Diabetes was induced in mice by a high-fat diet followed by streptozotocin injection, and MIRI was induced by coronary artery occlusion and reperfusion. Mice were treated with propofol at 46 mg/kg/h without or with SAA at 10 mg/kg/h during IR. Cardiac origin H9c2 cells were exposed to high glucose (HG) and palmitic acid (PAL) for 24 h in the absence or presence of cluster of differentiation 36 (CD36) overexpression or AMPK gene knockdown, followed by hypoxia/reoxygenation (HR) for 6 and 12 h.

RESULTS

Diabetes-exacerbated MIRI is evidenced as significant increases in post-ischemic infarction with reductions in phosphorylated (p)-AMPK and increases in CD36 and ferroptosis. Propofol moderately yet significantly attenuated all the abovementioned changes, while propofol plus SAA conferred superior protection against MIRI to that of propofol. , exposure of H9c2 cells under HG and PAL decreased cell viability and increased oxidative stress that was concomitant with increased levels of ferroptosis and a significant increase in CD36, while p-AMPK was significantly reduced.
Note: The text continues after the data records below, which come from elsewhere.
/-- Whatever next state a command answers keeps what every step keeps. -/
theorem exec_keeps {c : Instr} {s t : State} (h : exec c s = .next t) : StepKeeps s t := by
  have bus {x : Txn} {a : MemAns} {b : Bool} (h : whenOk b (s.present x a) = .next t) : StepKeeps s t :=
    .whenOk_next (fun _ => .present x a) h
  have done {u : State} (k : StepKeeps s u) (h : whenOk true u = .next t) : StepKeeps s t := .whenOk_next (fun _ => k) h
  cases c with
  | powerOnReset cabase memsize ok =>
    refine StepKeeps.whenOk_next (fun legal => ?_) h
    rw [Bool.and_eq_true, decide_eq_true_eq, decide_eq_true_eq] at legal
    exact .powerOnReset ok legal.1 legal.2
  | lineReset up ok =>
    change execLineReset up ok s = _ at h
    unfold execLineReset at h
    split at h
    case isTrue => exact done (.refl s) h
    case isFalse =>
      split at h
      case isTrue => exact done (.setLrst true) h
      case isFalse placed => exact done (.lineReset placed) h
  | lineResetRelease => exact done (StepKeeps.setLrst false).then_settle h
  | loadCompletion ok =>
    exact done (.answered _ _ _ (fun _ _ x k => Dev.setupAnswered_block k x.ok x.data)
      fun x _ => Kept.setupAnswered x.ok x.data) h
  | orderAFetchDone ok =>
    exact done (.answered _ _ _ (fun _ _ x k => Dev.fetchAAnswered_block k x.addr x.ok x.data)
      fun x _ => Kept.fetchAAnswered x.addr x.ok x.data) h
  | recipeLoadStart => exact done (.settled (Dev.startLoad_block (.refl _)) Kept.startLoad) h
  | recipeLoadDone ok =>
    exact done (.answered _ _ _ (fun _ _ x k => Dev.recipeAnswered_block k x.addr x.ok x.data)
      fun x _ => Kept.recipeAnswered x.addr x.ok x.data) h
  | orderWordWriteDone ok =>
    exact done (.answered _ _ _ (fun _ _ x k => Dev.orderWordAnswered_block k x.addr x.ok)
      fun x d => Kept.same (d.orderWordAnswered_view x.addr x.ok)) h
  | orderBFetchDone ok =>
    exact done (.answered _ _ _ (fun _ _ x k => Dev.fetchBAnswered_block k x.addr x.ok x.data)
      fun x d => Kept.same (d.fetchBAnswered_view x.addr x.ok x.data)) h
  | setSpan =>
    exact done (.service _ _ (fun _ _ o e k => Dev.setSpan_block k o e) fun o e => Kept.same (s.dev.setSpan_view o e)) h
  | zeroCapture =>
    exact done (.service _ _ (fun _ _ o e k => Dev.zeroCapture_block k o e)
      fun o e => Kept.same (s.dev.zeroCapture_view o e)) h
  | clearTrack =>
    exact done (.service _ _ (fun _ _ o e k => Dev.clearTrack_block k o e) fun o e => Kept.clearTrackEntry o e) h
  | valveGroup upTo =>
    exact done (.service _ _ (fun _ _ o e k => Dev.valveGroup_block k upTo o e) fun o e => Kept.valveGroup upTo o e) h
  | reportFlush =>
    exact done (.service _ _ (fun _ _ o e k => Dev.reportFlush_block k o e)
      fun o e => Kept.same (s.dev.reportFlush_view o e)) h
  | reportRestart =>
    exact done (.service _ _ (fun _ _ o e k => Dev.reportRestart_block k o e)
      fun o e => Kept.same (s.dev.reportRestart_view o e)) h
  | unknownOp => exact done (.block (Dev.unknownOp_block (.refl _)) (Kept.same s.dev.unknownOp_view)) h
  | stallTimerExpiry => exact done (.settled (Dev.stallExpired_block (.refl _)) Kept.stallExpired) h
  | stopTimerExpiry => exact done (.settled (Dev.stopExpired_block (.refl _)) Kept.stopExpired) h
  | scaleSilenceExpiry =>
    exact done (.settled (Dev.silenceExpired_block (.refl _)) (Kept.same s.dev.silenceExpired_view)) h
  | ageTimerExpiry => exact done (.settled (Dev.ageExpired_block (.refl _)) (Kept.same s.dev.ageExpired_view)) h
  | rereadTimerExpiry =>
    exact done (.settled (Dev.rereadExpired_block (.refl _)) (Kept.same s.dev.rereadExpired_view)) h
  | resultWrite => exact done (.settled (Dev.writeResult_block (.refl _)) (Kept.same s.dev.writeResult_view)) h
  | resultWriteDone ok =>
    refine done ?_ h
    split
    · exact .answered _ _ _ (fun _ _ x k => Dev.resultAnswered_block k x.ok)
        fun x d => Kept.same (d.resultAnswered_view x.ok)
    · exact .answered _ _ _ (fun _ _ x k => Dev.lapsedAnswered_block k x.ok)
        fun x d => Kept.same (d.lapsedAnswered_view x.ok)
    · exact .refl s
  | closeWriteDone ok =>
    refine done ?_ h
    split
    · exact .answered _ _ _ (fun _ _ x k => Dev.closeAnswered_block k _ _ x.ok)
        fun x d => Kept.same (d.closeAnswered_view _ _ x.ok)
    · exact .refl s
  | descriptorOpen ok =>
    refine done ?_ h
    split
    · exact .answered _ _ _ (fun _ _ x k => Dev.descriptorAnswered_block k _ x.ok x.data)
        fun x d => Kept.same (d.descriptorAnswered_view _ x.ok x.data)
    · exact .refl s
  | nextFieldRead ok =>
    refine done ?_ h
    split
    · exact .answered _ _ _ (fun _ _ x k => Dev.nextAnswered_block k _ x.ok x.data)
        fun x d => Kept.same (d.nextAnswered_view _ x.ok x.data)
    · exact .refl s
  | statusBurstDone ok =>
    exact done (.answered _ _ _ (fun _ _ x k => Dev.statusAnswered_block k x.ok)
      fun x d => Kept.same (d.statusAnswered_view x.ok)) h
  | arbiterGrant => exact done ⟨fun h => h.grant, Kept.arbiterGrant⟩ h
  | bcastMaskWrite m hi w a => exact bus (b := true) h
  | bcastSet m w a => exact bus (b := true) h
  | bcastAdd m w a => exact bus (b := true) h
  | positionEvent m w a => exact bus (b := true) h
  | gatePoll m a => exact bus (b := true) h
  | gateInspectionRead m a => exact bus (b := true) h
  | armTest m v x be a => exact bus (b := true) h
  | disarmTest m v x be a => exact bus (b := true) h
  | suspend m v x be a => exact bus (b := true) h
  | resume m v x be a => exact bus (b := true) h
  | zeroTrim m v x be a => exact bus (b := true) h
  | setTrim m v x be a => exact bus (b := true) h
  | clearStats m v x be a => exact bus (b := true) h
  | queryRefWrite m w a => exact bus (b := true) h
  | queryCareWrite m w a => exact bus (b := true) h
  | modeWrite m w a => exact bus (b := true) h
  | ackWrite m w a => exact bus (b := true) h
  | loadNow m be a => exact bus (b := true) h
  | loadAtStop m be a => exact bus (b := true) h
  | orderAWrite m w a => exact bus (b := true) h
  | orderBWrite m w a => exact bus (b := true) h
  | _ => exact bus h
Co-administration of low concentrations of propofol and SAA at 12.5 μM in H9c2 cells significantly reduced oxidative stress, ferroptosis and CD36 expression, while increasing p-AMPK compared to the effects of propofol at 25 μM. Moreover, either CD36 overexpression or AMPK silence significantly exacerbated HR-induced cellular injuries and ferroptosis, and canceled propofol- and SAA-mediated protection. Notably, p-AMPK expression was downregulated after CD36 overexpression, while AMPK knockdown did not affect CD36 expression.

CONCLUSIONS

Combinational usage of propofol and SAA confers superior cellular protective effects to the use of high-dose propofol alone, and it does so through inhibiting HR-induced CD36 overexpression to upregulate p-AMPK.

摘要

背景

预防糖尿病心脏的心肌缺血再灌注(IR)损伤(MIRI)具有挑战性。丙泊酚在高剂量时通过其清除活性氧的特性减轻MIRI,但高剂量使用会导致血流动力学不稳定。丹酚酸A(SAA)是一种有效的抗氧化剂,可对MIRI起到保护作用。丙泊酚和SAA均通过调节腺苷酸活化蛋白激酶(AMPK)来影响代谢谱。本研究旨在探讨低剂量丙泊酚联合SAA对糖尿病MIRI的保护作用及其潜在机制。

方法

通过高脂饮食联合链脲佐菌素注射诱导小鼠糖尿病,再通过冠状动脉闭塞和再灌注诱导MIRI。在缺血再灌注期间,小鼠接受46mg/kg/h的丙泊酚治疗,同时或不同时接受10mg/kg/h的SAA治疗。将心肌来源的H9c2细胞在存在或不存在分化簇36(CD36)过表达或AMPK基因敲低的情况下,暴露于高糖(HG)和棕榈酸(PAL)中24小时,随后进行6小时和12小时的缺氧/复氧(HR)。

结果

糖尿病加重的MIRI表现为缺血后梗死显著增加,磷酸化(p)-AMPK减少,CD36和铁死亡增加。丙泊酚适度但显著减轻了上述所有变化,而丙泊酚加SAA对MIRI的保护作用优于丙泊酚单独使用。在HG和PAL条件下,H9c2细胞的暴露降低了细胞活力并增加了氧化应激,同时伴随着铁死亡水平的增加和CD36的显著增加,而p-AMPK显著降低。与25μM丙泊酚的作用相比,在H9c2细胞中共同给予低浓度的丙泊酚(12.5μM)和SAA显著降低了氧化应激、铁死亡和CD36表达,同时增加了p-AMPK。此外,CD36过表达或AMPK沉默均显著加剧了HR诱导的细胞损伤和铁死亡,并消除了丙泊酚和SAA介导的保护作用。值得注意的是,CD36过表达后p-AMPK表达下调,而AMPK敲低不影响CD36表达。

结论

丙泊酚和SAA联合使用比单独使用高剂量丙泊酚具有更好的细胞保护作用,其作用机制是通过抑制HR诱导的CD36过表达来上调p-AMPK。